Segment Start: SUPPLIED INFORMATION
-- ==== Sys2Proof/Tests/Slice0.lean ====
section
/-! SUPPORT. The model's own tests, and a witness for the hypotheses of every obligation that has some. Words are written
out from spec/30_encoding.md R62 and R65; expected results are those of spec/95_test_vectors.md, whose row is named in each
comment, under the test configuration of its section 2. -/

namespace Sys2Proof.Tests

-- One test after another: many kernel evaluations at once want more threads than the memory limit allows.
set_option Elab.async false

open Sys2Proof.Machine Sys2Proof.Safety Sys2Proof.Claims Sys2Proof.Laws

/-! ### Well-formedness: each check refuses an ill-formed term -/

theorem test_wellFormed_config : (Instr.config 16 .bf .wrap).wellFormed = false := by decide
theorem test_wellFormed_destroy : (Instr.destroy 16).wellFormed = false := by decide
theorem test_wellFormed_getm : (Instr.getm 16).wellFormed = false := by decide
theorem test_wellFormed_getk : (Instr.getk 16).wellFormed = false := by decide
theorem test_wellFormed_getcount : (Instr.getcount 16).wellFormed = false := by decide
theorem test_wellFormed_getslot : (Instr.getslot 16).wellFormed = false := by decide
theorem test_wellFormed_getcfg : (Instr.getcfg 16).wellFormed = false := by decide
theorem test_wellFormed_slotidx : (Instr.slotidx 16).wellFormed = false := by decide
theorem test_wellFormed_slots : (Instr.slots 16).wellFormed = false := by decide
theorem test_wellFormed_test : (Instr.test 16).wellFormed = false := by decide
theorem test_wellFormed_add : (Instr.add 16).wellFormed = false := by decide
theorem test_wellFormed_testadd : (Instr.testadd 16).wellFormed = false := by decide
theorem test_wellFormed_testrem : (Instr.testrem 16).wellFormed = false := by decide
theorem test_wellFormed_tobf_source : (Instr.tobf 16 0).wellFormed = false := by decide
theorem test_wellFormed_tobf_destination : (Instr.tobf 0 16).wellFormed = false := by decide
theorem test_wellFormed_ser : (Instr.ser 16).wellFormed = false := by decide
theorem test_wellFormed_deser : (Instr.deser 16 .cbf .sat).wellFormed = false := by decide
theorem test_wellFormed_equals_left : (Instr.equals 16 0).wellFormed = false := by decide
theorem test_wellFormed_equals_right : (Instr.equals 0 16).wellFormed = false := by decide

/-! ### Decoding: words written out from 30_encoding.md R62 and R65 -/

theorem test_decode_config : decode 0x0000000000030201 = .ok (.config 2 .cbf .sat) := by decide +kernel
theorem test_decode_config_ovf : decode 0x0000000000020F01 = .ok (.config 15 .bf .sat) := by decide +kernel
theorem test_decode_destroy : decode 0x0000000000000802 = .ok (.destroy 8) := by decide +kernel
theorem test_decode_getm : decode 0x0000000000000103 = .ok (.getm 1) := by decide +kernel
theorem test_decode_getk : decode 0x0000000000000204 = .ok (.getk 2) := by decide +kernel
theorem test_decode_getcount : decode 0x0000000000000405 = .ok (.getcount 4) := by decide +kernel
theorem test_decode_getslot : decode 0x0000000000000306 = .ok (.getslot 3) := by decide +kernel
theorem test_decode_getcfg : decode 0x0000000000000207 = .ok (.getcfg 2) := by decide +kernel
theorem test_decode_slotidx : decode 0x0000000000000510 = .ok (.slotidx 5) := by decide +kernel
theorem test_decode_slots : decode 0x0000000000000A11 = .ok (.slots 10) := by decide +kernel
theorem test_decode_test : decode 0x0000000000000320 = .ok (.test 3) := by decide +kernel
theorem test_decode_add : decode 0x0000000000000121 = .ok (.add 1) := by decide +kernel
theorem test_decode_testadd : decode 0x0000000000000622 = .ok (.testadd 6) := by decide +kernel
theorem test_decode_testrem : decode 0x0000000000000F23 = .ok (.testrem 15) := by decide +kernel
theorem test_decode_tobf : decode 0x0000000000003230 = .ok (.tobf 2 3) := by decide +kernel
theorem test_decode_ser : decode 0x0000000000000340 = .ok (.ser 3) := by decide +kernel
theorem test_decode_deser : decode 0x0000000000010241 = .ok (.deser 2 .cbf .wrap) := by decide +kernel
theorem test_decode_equals : decode 0x000000000000A150 = .ok (.equals 1 10) := by decide +kernel

/-- V8-1, V8-2: reserved opcodes. -/
theorem test_decode_reserved :
    decode 0x00 = .error .reservedOpcode ∧ decode 0x08 = .error .reservedOpcode ∧
    decode 0xFF = .error .reservedOpcode := by decide +kernel

/-- V8-3 to V8-6: a field the opcode does not use, and reserved bits. -/
theorem test_decode_unused :
    decode 0x00010023 = .error .unusedBitSet ∧ decode 0x00001020 = .error .unusedBitSet ∧
    decode 0x00040001 = .error .unusedBitSet ∧ decode 0x8000000000000050 = .error .unusedBitSet := by decide +kernel

theorem test_encode_tobf : encode (.tobf 1 2) = 0x2130 := by decide +kernel
theorem test_encode_config : encode (.config 2 .cbf .sat) = 0x30201 := by decide +kernel

/-! ### Small states -/

/-- A valid context of the test configuration whose array begins with `l`. -/
def filterCtx (var : Variant) (ovf : Policy) (m k count : Word) (l : List Byte) : Ctx where
  valid := true
  var := var
  ovf := ovf
  m := m
  k := k
  count := count
  slots := l ++ List.replicate (4096 - l.length) 0

/-- An idle engine in the test configuration with two contexts given and two never configured, and `key` in `KEYBUF`. -/
def bench (c0 c1 : Ctx) (key : List Byte) : State :=
  { State.powerOn Config.testbench 0 with
    ctxs := [c0, c1, Ctx.powerOn Config.testbench 0 2, Ctx.powerOn Config.testbench 0 3]
    mem := memSetRange [] 0x10000 key
    keylen := BitVec.ofNat 64 key.length }

/-- The key `"ab"` (V2-1). -/
def ab : List Byte := [0x61, 0x62]

/-- The key on which the stub hash fails (V2-12). -/
def failKey : List Byte := [0x10, 0x92]

/-- A fresh filter with `m = 16`, `k = 3`. -/
def fresh16 (var : Variant) (ovf : Policy) : Ctx := filterCtx var ovf 16 3 0 []

/-- A CBF with `m = 17`, `k = 3` and slot 16 at `v`; the key `"ab"` touches slot 16 three times. -/
def ctx17 (ovf : Policy) (v : Byte) : Ctx := filterCtx .cbf ovf 17 3 0 (List.replicate 16 0 ++ [v])

/-- `m = 16`, `k = 3`, with slots 8, 9, 10 set: a filter that holds `"ab"`. -/
def held (var : Variant) : Ctx := filterCtx var .wrap 16 3 1 [0, 0, 0, 0, 0, 0, 0, 0, 1, 1, 1]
Segment End: SUPPLIED INFORMATION
## YOUR GOAL
The material must be written out again in full and without changes.

## TASK RESULT
-- ==== Sys2Proof/Tests/Slice0.lean ====
section
/-! SUPPORT. The model's own tests, and a witness for the hypotheses of every obligation that has some. Words are written
out from spec/30_encoding.md R62 and R65; expected results are those of spec/95_test_vectors.md, whose row is named in each
comment, under the test configuration of its section 2. -/

namespace Sys2Proof.Tests

-- One test after another: many kernel evaluations at once want more threads than the memory limit allows.
set_option Elab.async false

open Sys2Proof.Machine Sys2Proof.Safety Sys2Proof.Claims Sys2Proof.Laws

/-! ### Well-formedness: each check refuses an ill-formed term -/

theorem test_wellFormed_config : (Instr.config 16 .bf .wrap).wellFormed = false := by decide
theorem test_wellFormed_destroy : (Instr.destroy 16).wellFormed = false := by decide
theorem test_wellFormed_getm : (Instr.getm 16).wellFormed = false := by decide
theorem test_wellFormed_getk : (Instr.getk 16).wellFormed = false := by decide
theorem test_wellFormed_getcount : (Instr.getcount 16).wellFormed = false := by decide
theorem test_wellFormed_getslot : (Instr.getslot 16).wellFormed = false := by decide
theorem test_wellFormed_getcfg : (Instr.getcfg 16).wellFormed = false := by decide
theorem test_wellFormed_slotidx : (Instr.slotidx 16).wellFormed = false := by decide
theorem test_wellFormed_slots : (Instr.slots 16).wellFormed = false := by decide
theorem test_wellFormed_test : (Instr.test 16).wellFormed = false := by decide
theorem test_wellFormed_add : (Instr.add 16).wellFormed = false := by decide
theorem test_wellFormed_testadd : (Instr.testadd 16).wellFormed = false := by decide
theorem test_wellFormed_testrem : (Instr.testrem 16).wellFormed = false := by decide
theorem test_wellFormed_tobf_source : (Instr.tobf 16 0).wellFormed = false := by decide
theorem test_wellFormed_tobf_destination : (Instr.tobf 0 16).wellFormed = false := by decide
theorem test_wellFormed_ser : (Instr.ser 16).wellFormed = false := by decide
theorem test_wellFormed_deser : (Instr.deser 16 .cbf .sat).wellFormed = false := by decide
theorem test_wellFormed_equals_left : (Instr.equals 16 0).wellFormed = false := by decide
theorem test_wellFormed_equals_right : (Instr.equals 0 16).wellFormed = false := by decide

/-! ### Decoding: words written out from 30_encoding.md R62 and R65 -/

theorem test_decode_config : decode 0x0000000000030201 = .ok (.config 2 .cbf .sat) := by decide +kernel
theorem test_decode_config_ovf : decode 0x0000000000020F01 = .ok (.config 15 .bf .sat) := by decide +kernel
theorem test_decode_destroy : decode 0x0000000000000802 = .ok (.destroy 8) := by decide +kernel
theorem test_decode_getm : decode 0x0000000000000103 = .ok (.getm 1) := by decide +kernel
theorem test_decode_getk : decode 0x0000000000000204 = .ok (.getk 2) := by decide +kernel
theorem test_decode_getcount : decode 0x0000000000000405 = .ok (.getcount 4) := by decide +kernel
theorem test_decode_getslot : decode 0x0000000000000306 = .ok (.getslot 3) := by decide +kernel
theorem test_decode_getcfg : decode 0x0000000000000207 = .ok (.getcfg 2) := by decide +kernel
theorem test_decode_slotidx : decode 0x0000000000000510 = .ok (.slotidx 5) := by decide +kernel
theorem test_decode_slots : decode 0x0000000000000A11 = .ok (.slots 10) := by decide +kernel
theorem test_decode_test : decode 0x0000000000000320 = .ok (.test 3) := by decide +kernel
theorem test_decode_add : decode 0x0000000000000121 = .ok (.add 1) := by decide +kernel
theorem test_decode_testadd : decode 0x0000000000000622 = .ok (.testadd 6) := by decide +kernel
theorem test_decode_testrem : decode 0x0000000000000F23 = .ok (.testrem 15) := by decide +kernel
theorem test_decode_tobf : decode 0x0000000000003230 = .ok (.tobf 2 3) := by decide +kernel
theorem test_decode_ser : decode 0x0000000000000340 = .ok (.ser 3) := by decide +kernel
theorem test_decode_deser : decode 0x0000000000010241 = .ok (.deser 2 .cbf .wrap) := by decide +kernel
theorem test_decode_equals : decode 0x000000000000A150 = .ok (.equals 1 10) := by decide +kernel

/-- V8-1, V8-2: reserved opcodes. -/
theorem test_decode_reserved :
    decode 0x00 = .error .reservedOpcode ∧ decode 0x08 = .error .reservedOpcode ∧
    decode 0xFF = .error .reservedOpcode := by decide +kernel

/-- V8-3 to V8-6: a field the opcode does not use, and reserved bits. -/
theorem test_decode_unused :
    decode 0x00010023 = .error .unusedBitSet ∧ decode 0x00001020 = .error .unusedBitSet ∧
    decode 0x00040001 = .error .unusedBitSet ∧ decode 0x8000000000000050 = .error .unusedBitSet := by decide +kernel

theorem test_encode_tobf : encode (.tobf 1 2) = 0x2130 := by decide +kernel
theorem test_encode_config : encode (.config 2 .cbf .sat) = 0x30201 := by decide +kernel

/-! ### Small states -/

/-- A valid context of the test configuration whose array begins with `l`. -/
def filterCtx (var : Variant) (ovf : Policy) (m k count : Word) (l : List Byte) : Ctx where
  valid := true
  var := var
  ovf := ovf
  m := m
  k := k
  count := count
  slots := l ++ List.replicate (4096 - l.length) 0

/-- An idle engine in the test configuration with two contexts given and two never configured, and `key` in `KEYBUF`. -/
def bench (c0 c1 : Ctx) (key : List Byte) : State :=
  { State.powerOn Config.testbench 0 with
    ctxs := [c0, c1, Ctx.powerOn Config.testbench 0 2, Ctx.powerOn Config.testbench 0 3]
    mem := memSetRange [] 0x10000 key
    keylen := BitVec.ofNat 64 key.length }

/-- The key `"ab"` (V2-1). -/
def ab : List Byte := [0x61, 0x62]

/-- The key on which the stub hash fails (V2-12). -/
def failKey : List Byte := [0x10, 0x92]

/-- A fresh filter with `m = 16`, `k = 3`. -/
def fresh16 (var : Variant) (ovf : Policy) : Ctx := filterCtx var ovf 16 3 0 []

/-- A CBF with `m = 17`, `k = 3` and slot 16 at `v`; the key `"ab"` touches slot 16 three times. -/
def ctx17 (ovf : Policy) (v : Byte) : Ctx := filterCtx .cbf ovf 17 3 0 (List.replicate 16 0 ++ [v])

/-- `m = 16`, `k = 3`, with slots 8, 9, 10 set: a filter that holds `"ab"`. -/
def held (var : Variant) : Ctx := filterCtx var .wrap 16 3 1 [0, 0, 0, 0, 0, 0, 0, 0, 1, 1, 1]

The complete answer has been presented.